Men think they think upon great political questions, and they do; but they think with their party, not independently; they read its literature, but not that of the other side; they arrive at convictions, but they are drawn from a partial view of the matter in hand and are of no particular value. They swarm with their party, they feel with their party, they are happy in their party's approval; and where the party leads they will follow, whether for right and honor, or through blood and dirt and a mush of mutilated morals.

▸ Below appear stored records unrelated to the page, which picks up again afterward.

-- ==== Sys2Proof/Laws/TouchClkOps.lean ====
section
/-!
SUPPORT. What each operation of Machine/ClkOps.lean can do: the registers and parts of the state it may write, and nothing
else; the unit, its queue and the form of its stores are kept.
-/

-- proofs are elaborated one after another: many at once ask for more threads than a memory limit allows
set_option Elab.async false

set_option linter.unusedTactic false
set_option linter.unusedVariables false
set_option linter.unusedSimpArgs false
set_option linter.unreachableTactic false
set_option linter.tactic.unusedName false

namespace Sys2Proof.Machine

def State.stepTime_cells : List Nat :=
  [0xa01, 0xa32, 0xe00, 0xe01, 0x140f, 0x1410]

theorem State.stepTime_touch {W0 : List Nat} {s0 s : State} (h0 : Touch W0 s0 s) (hW : Sub State.stepTime_cells W0) (t : Nat) :
    Touch W0 s0 (State.stepTime s t) := by
  have c_State_post : Sub State.post_cells W0 := Sub.trans (Sub.of rfl) hW
  have we00 : Writes W0 R.CLK_STATUS := Or.inl (hW.mem rfl)
  have we01 : Writes W0 R.CLK_EVENT := Or.inl (hW.mem rfl)
  have w1410 : 0x1410 ∈ W0 := hW.mem rfl
  unfold State.stepTime
  repeat' first
    | with_reducible assumption
    | (extract_lets +onlyGivenNames xx; guard_hyp xx : State := _; refine Touch.cut (x := xx) ?_ ?_; (on_goal 2 => (intro hh; (try clear_value xx); revert xx; intro _ _)); any_goals (revert xx; intro _))
    | (extract_lets +onlyGivenNames xx; (try clear_value xx); revert xx; intro _)
    | with_reducible refine State.post_touch ?_ c_State_post _ _
    | with_reducible refine State.event_touch ?_ _ ?_
    | with_reducible refine State.setFlag_touch ?_ _ _ ?_
    | with_reducible refine Touch.ite ?_ ?_
    | with_reducible refine Touch.update ?_

def State.setTime_cells : List Nat :=
  [0xa01, 0xa32, 0xe00, 0xe01, 0x140f, 0x1410]

theorem State.setTime_touch {W0 : List Nat} {s0 s : State} (h0 : Touch W0 s0 s) (hW : Sub State.setTime_cells W0) (t : Nat) :
    Touch W0 s0 (State.setTime s t) := by
  have c_State_stepTime : Sub State.stepTime_cells W0 := Sub.trans (Sub.of rfl) hW
  have we00 : Writes W0 R.CLK_STATUS := Or.inl (hW.mem rfl)
  have w1410 : 0x1410 ∈ W0 := hW.mem rfl
  unfold State.setTime
  repeat' first
    | with_reducible assumption
    | (extract_lets +onlyGivenNames xx; (try clear_value xx); revert xx; intro _)
    | with_reducible refine State.stepTime_touch ?_ c_State_stepTime _
    | with_reducible refine State.setFlag_touch ?_ _ _ ?_
    | with_reducible refine Touch.ite ?_ ?_
    | with_reducible refine Touch.update ?_

def State.setTsrc_cells : List Nat :=
  [0xa01, 0xa32, 0xe00, 0x140f]

theorem State.setTsrc_touch {W0 : List Nat} {s0 s : State} (h0 : Touch W0 s0 s) (hW : Sub State.setTsrc_cells W0) (src : Nat) (sender : Nat) (offset : Int) :
    Touch W0 s0 (State.setTsrc s src sender offset) := by
  have c_State_post : Sub State.post_cells W0 := Sub.trans (Sub.of rfl) hW
  have we00 : Writes W0 R.CLK_STATUS := Or.inl (hW.mem rfl)
  unfold State.setTsrc
  repeat' first
    | with_reducible assumption
    | with_reducible refine State.post_touch ?_ c_State_post _ _
    | with_reducible refine State.setField_touch ?_ _ _ ?_
    | with_reducible refine Touch.ite ?_ ?_

def State.minuteBoundary_cells : List Nat :=
  [0x140c, 0x1410]

theorem State.minuteBoundary_touch {W0 : List Nat} {s0 s : State} (h0 : Touch W0 s0 s) (hW : Sub State.minuteBoundary_cells W0) :
    Touch W0 s0 (State.minuteBoundary s) := by
  have w140c : 0x140c ∈ W0 := hW.mem rfl
  have w1410 : 0x1410 ∈ W0 := hW.mem rfl
  unfold State.minuteBoundary
  repeat' first
    | with_reducible assumption
    | (extract_lets +onlyGivenNames xx; (try clear_value xx); revert xx; intro _)
    | with_reducible refine Touch.update ?_

def State.tick_cells : List Nat :=
  [0xe00, 0x1401, 0x140c, 0x1410]

theorem State.tick_touch {W0 : List Nat} {s0 s : State} (h0 : Touch W0 s0 s) (hW : Sub State.tick_cells W0) :
    Touch W0 s0 (State.tick s) := by
  have c_State_minuteBoundary : Sub State.minuteBoundary_cells W0 := Sub.trans (Sub.of rfl) hW
  have we00 : Writes W0 R.CLK_STATUS := Or.inl (hW.mem rfl)
  have w1401 : 0x1401 ∈ W0 := hW.mem rfl
  have w1410 : 0x1410 ∈ W0 := hW.mem rfl
  unfold State.tick
  repeat' first
    | with_reducible assumption
    | (extract_lets +onlyGivenNames xx; guard_hyp xx : State := _; refine Touch.cut (x := xx) ?_ ?_; (on_goal 2 => (intro hh; (try clear_value xx); revert xx; intro _ _)); any_goals (revert xx; intro _))
    | (extract_lets +onlyGivenNames xx; (try clear_value xx); revert xx; intro _)
    | with_reducible refine State.minuteBoundary_touch ?_ c_State_minuteBoundary
    | with_reducible refine State.setFlag_touch ?_ _ _ ?_
    | with_reducible refine Touch.ite ?_ ?_
    | with_reducible refine Touch.update ?_

end Sys2Proof.Machine
end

In our late canvass half of the nation passionately believed that in silver lay salvation, the other half as passionately believed that that way lay destruction. Do you believe that a tenth part of the people, on either side, had any rational excuse for having an opinion about the matter at all? I studied that mighty question to the bottom--and came out empty. Half of our people passionately believe in high tariff, the other half believe otherwise. Does this mean study and examination, or only feeling? The latter, I think. I have deeply studied that question, too--and didn't arrive. We all do no end of feeling, and we mistake it for thinking. And out of it we get an aggregation which we consider a Boon. Its name is Public Opinion. It is held in reverence. It settles everything. Some think it the Voice of God. Pr'aps.

I suppose that in more cases than we should like to admit, we have two sets of opinions: one private, the other public; one secret and sincere, the other corn-pone, and more or less tainted.